Whether a statute of limitations bars a cause of action can in some circumstances be a question of law suitable for resolution by summary judgment. Compton v. Oregon State Hwy. Comm. et al., 31 Or. App. 919, 921, 571 P.2d 1271 (1977), rev. den. 281 Or. 531 (1978). Taking the evidence in the light most favorable to plaintiff, Forest Grove Brick v. Strickland, supra *797 at 87, 559 P.2d 502, we need ascertain only if there is any issue of fact as to whether it appeared reasonably probable prior to February, 1975, that plaintiff's losses were due to the negligence of defendants.

In April, 1974, during proceedings for the dissolution of his marriage, plaintiff litigated the worth of his assets, including the investment properties at issue here. In response to a question on cross-examination whether the purpose of purchasing the apartments was for a tax shelter, plaintiff testified:

"I got some bad advice from an attorney and Realtor. The whole program was to try and get the apartments, to have a tax relief, to build up the apartments, to trade them, trade up, to have an income situation. I perhaps deluded myself to thinking these would get on their feet and I would be — have them partly paid off and sell them or trade up and have some real security in them. But instead of that, they became a greater and greater drain because of mismanagement."

In a deposition in this case, plaintiff acknowledged that he was referring to defendants when he made the statement above. Plaintiff's only attempt to rebut the implications of this prior testimony occurred in the affidavit opposing the motion:

"Although it was apparent that I was suffering significant financial reverses through the operation of the apartments purchased and managed for me by the Defendants, I did not become aware of the reasons for such problems until the matter had been investigated by my attorneys in the summer and fall of 1975. Although I generally attributed some of my setbacks to mismanagement, I did not know, or have any idea of many of the specific acts of negligence which attributed to the poor financial condition of the apartments." (Emphasis added.)
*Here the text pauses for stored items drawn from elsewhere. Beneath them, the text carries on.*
/-- Record `i` of `n` ends inside the packet. -/
theorem record_end_le_pktTotal (v : View) (e : Bool) {i n : Nat} (hi : i < n) :
    2 + tsWidth e + i * v.rw + v.rw ≤ pktTotal v e n := by
  have hnext : (i + 1) * v.rw ≤ n * v.rw := Nat.mul_le_mul_right _ hi
  rw [Nat.succ_mul] at hnext
  rw [pktTotal]
  omega

section HoldsPacket

variable {s : State} {tag : Byte} {v : View} {ts : Timestamp} {e : Bool} {rs : List Reading}

theorem HoldsPacket.byteAt (hp : HoldsPacket s tag v ts e rs) {k : Nat} (hk : k < pktTotal v e rs.length) :
    s.byteAt k = (pktBytes tag v ts e rs).getD k 0 := by
  rw [← hp.bytes, s.memRead_getD _ _ _ hk, Nat.zero_add]

theorem HoldsPacket.tag_eq (hp : HoldsPacket s tag v ts e rs) : s.byteAt 0 = tag :=
  hp.byteAt (by rw [pktTotal]; omega)

theorem HoldsPacket.length_eq (hp : HoldsPacket s tag v ts e rs) :
    (s.byteAt 1).toNat = pktTotal v e rs.length - 1 := by
  rw [hp.byteAt (by rw [pktTotal]; omega)]
  exact lengthByte_toNat hp.fits

theorem HoldsPacket.stamp (hp : HoldsPacket s tag v ts e rs) : s.memRead 2 (tsWidth e) = tsBytes ts e := by
  rw [← s.take_drop_memRead (two_add_tsWidth_le_pktTotal v e rs.length), hp.bytes, pktBytes_stamp]

theorem HoldsPacket.record (hp : HoldsPacket s tag v ts e rs) {i : Nat} (hi : i < rs.length) :
    s.memRead (2 + tsWidth e + i * v.rw) v.rw = rdEncode v rs[i] := by
  rw [← s.take_drop_memRead (record_end_le_pktTotal v e hi), hp.bytes, pktBytes_record]

/-- The flag bit of the packet's timestamp is bit 7 of byte 5 (R88, R95). -/
theorem HoldsPacket.flag (hp : HoldsPacket s tag v ts e rs) : (s.byteAt 5).getLsbD 7 = e := by
  have hfour := (tsWidth_bounds e).1
  calc (s.byteAt 5).getLsbD 7
      = (tsUnpack (s.memRead 2 (tsWidth e))).ext := by
        rw [tsUnpack, s.memRead_getD _ _ 3 (by omega)]
        rfl
    _ = e := by rw [hp.stamp, tsUnpack_tsBytes_ext]

/-- What PKT_UNPACK learns from the framing of this packet (R190). -/
theorem HoldsPacket.framed (hp : HoldsPacket s tag v ts e rs) (hview : viewOf tag = some v)
    (hlen : pktTotal v e rs.length ≤ s.inle) :
    PktFramed s ⟨v, pktTotal v e rs.length - 1, e, rs.length⟩ := by
  have hts := (tsWidth_bounds e).1
  have htotal : pktTotal v e rs.length = 2 + tsWidth e + rs.length * v.rw := rfl
  have hrecords : pktTotal v e rs.length - 1 - 1 - tsWidth e = rs.length * v.rw := by omega
  have hrw : 0 < v.rw := by cases v <;> decide
  exact {
    two := by omega
    view := by rw [hp.tag_eq, hview]
    len_eq := hp.length_eq.symm
    ext_eq := hp.flag.symm
    five := by simp only; omega
    inside := by simp only; omega
    stamp := by simp only; omega
    exact := by simp only; rw [hrecords, Nat.mul_mod_left]
    count_eq := by simp only; rw [hrecords, Nat.mul_div_cancel _ hrw] }

end HoldsPacket

theorem State.le_inle {s : State} {n : Nat} (hn : n ≤ 256) (h : n ≤ s.inlen.toNat) : n ≤ s.inle := by
  rw [s.inle_eq]
  omega

/-- Settles O43: the packet's framing passes every check, with its own count and length. -/
theorem framingTerminates : Obligations.FramingTerminates := by
  unfold Obligations.FramingTerminates
  intro s tag v ts e rs total hview htotal hfits hbytes hlen
  obtain rfl : total = pktTotal v e rs.length := htotal.trans (pktTotal_eq ..).symm
  have hp : HoldsPacket s tag v ts e rs := ⟨hfits, hbytes⟩
  have hc := pktUnpackCheck_ok.2 (hp.framed hview (State.le_inle hfits hlen))
  have hcount := count_le_of_pktTotal_le hfits
  refine ⟨by rw [hp.length_eq]; omega, _, execPktUnpack_ok hc, State.pktUnpacked_err .., ?_, ?_⟩
  · have hbyte : rs.length < 2 ^ 8 := by omega
    rw [State.pktUnpacked_onrd, BitVec.toNat_ofNat]
    exact Nat.mod_eq_of_lt hbyte
  · rw [State.pktUnpacked_rlen_toNat hc, hp.length_eq]
    omega

/-! ## Packing, then unpacking -/

theorem State.readings_length (s : State) {n : Nat} (h : n ≤ 31) : (s.readings n).length = n := by
  rw [State.readings, List.length_take, Vector.length_toList, Nat.min_eq_left (h.trans (by decide))]

theorem State.readings_getElem (s : State) {n i : Nat} (h : i < (s.readings n).length) (hi : i < 32) :
    (s.readings n)[i] = s.rdin[i] := by
  simp [State.readings]

/-- After a successful PKT_PACK, BUF holds the packet of the first NRD readings (R183). -/
theorem State.pktPacked_holdsPacket {s : State} {v : View} (hc : pktPackCheck s = .ok v) :
    HoldsPacket (s.pktPacked v) s.tag v s.ts s.ext (s.readings s.nrd.toNat) := by
  have hin : pktTotal v s.ext s.nrd.toNat ≤ Config.bufSize := (pktPackCheck_ok.1 hc).2.trans s.cape_le
  have hlen := s.readings_length (count_le_of_pktTotal_le hin)
  constructor
  · rw [hlen]
    exact hin
  · rw [hlen, State.pktPacked_memRead hin]

/-- Settles O42: BUF holds the packet, and the capacity check keeps its length byte and RLEN from wrapping. -/
theorem lengthPrefixIsTotalMinusOne : Obligations.LengthPrefixIsTotalMinusOne := by
  unfold Obligations.LengthPrefixIsTotalMinusOne
  intro s t hx hok
  obtain ⟨v, hc, rfl⟩ := exec_pktPack_eq_ok hx hok
  have hin : pktTotal v s.ext s.nrd.toNat ≤ Config.bufSize := (pktPackCheck_ok.1 hc).2.trans s.cape_le
  have hp := State.pktPacked_holdsPacket hc
  rw [hp.length_eq, s.readings_length (count_le_of_pktTotal_le hin), State.pktPacked_rlen, rlen_toNat hin]
  exact ⟨rfl, by rw [pktTotal]; omega⟩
There was thus no issue of fact. In April, 1974, it appeared reasonably probable to plaintiff that his investment losses were attributable to the "bad advice" and mismanagement of defendants, terms which certainly connote at least negligence and which plaintiff used directly or inferentially in his complaint here. With reasonable care plaintiff could have discovered in 1974 the specific instances of such conduct; he does not argue that he was somehow unable to investigate earlier than he did. That plaintiff failed in 1974 or earlier to investigate all the details of negligence attributed to defendants from 1968 to 1970 did not postpone commencement of the limitations period.

Affirmed.

NOTES

[*] SCHWAB, C.J., vice LEE, J., deceased.

[1] ORS 12.110(1) provides:

"An action for assault, battery, false imprisonment, for criminal conversation, or for any injury to the person or rights of another, not arising on contract, and not especially enumerated in this chapter, shall be commenced within two years; provided, that in an action at law based upon fraud or deceit, the limitation shall be deemed to commence only from the discovery of the fraud or deceit."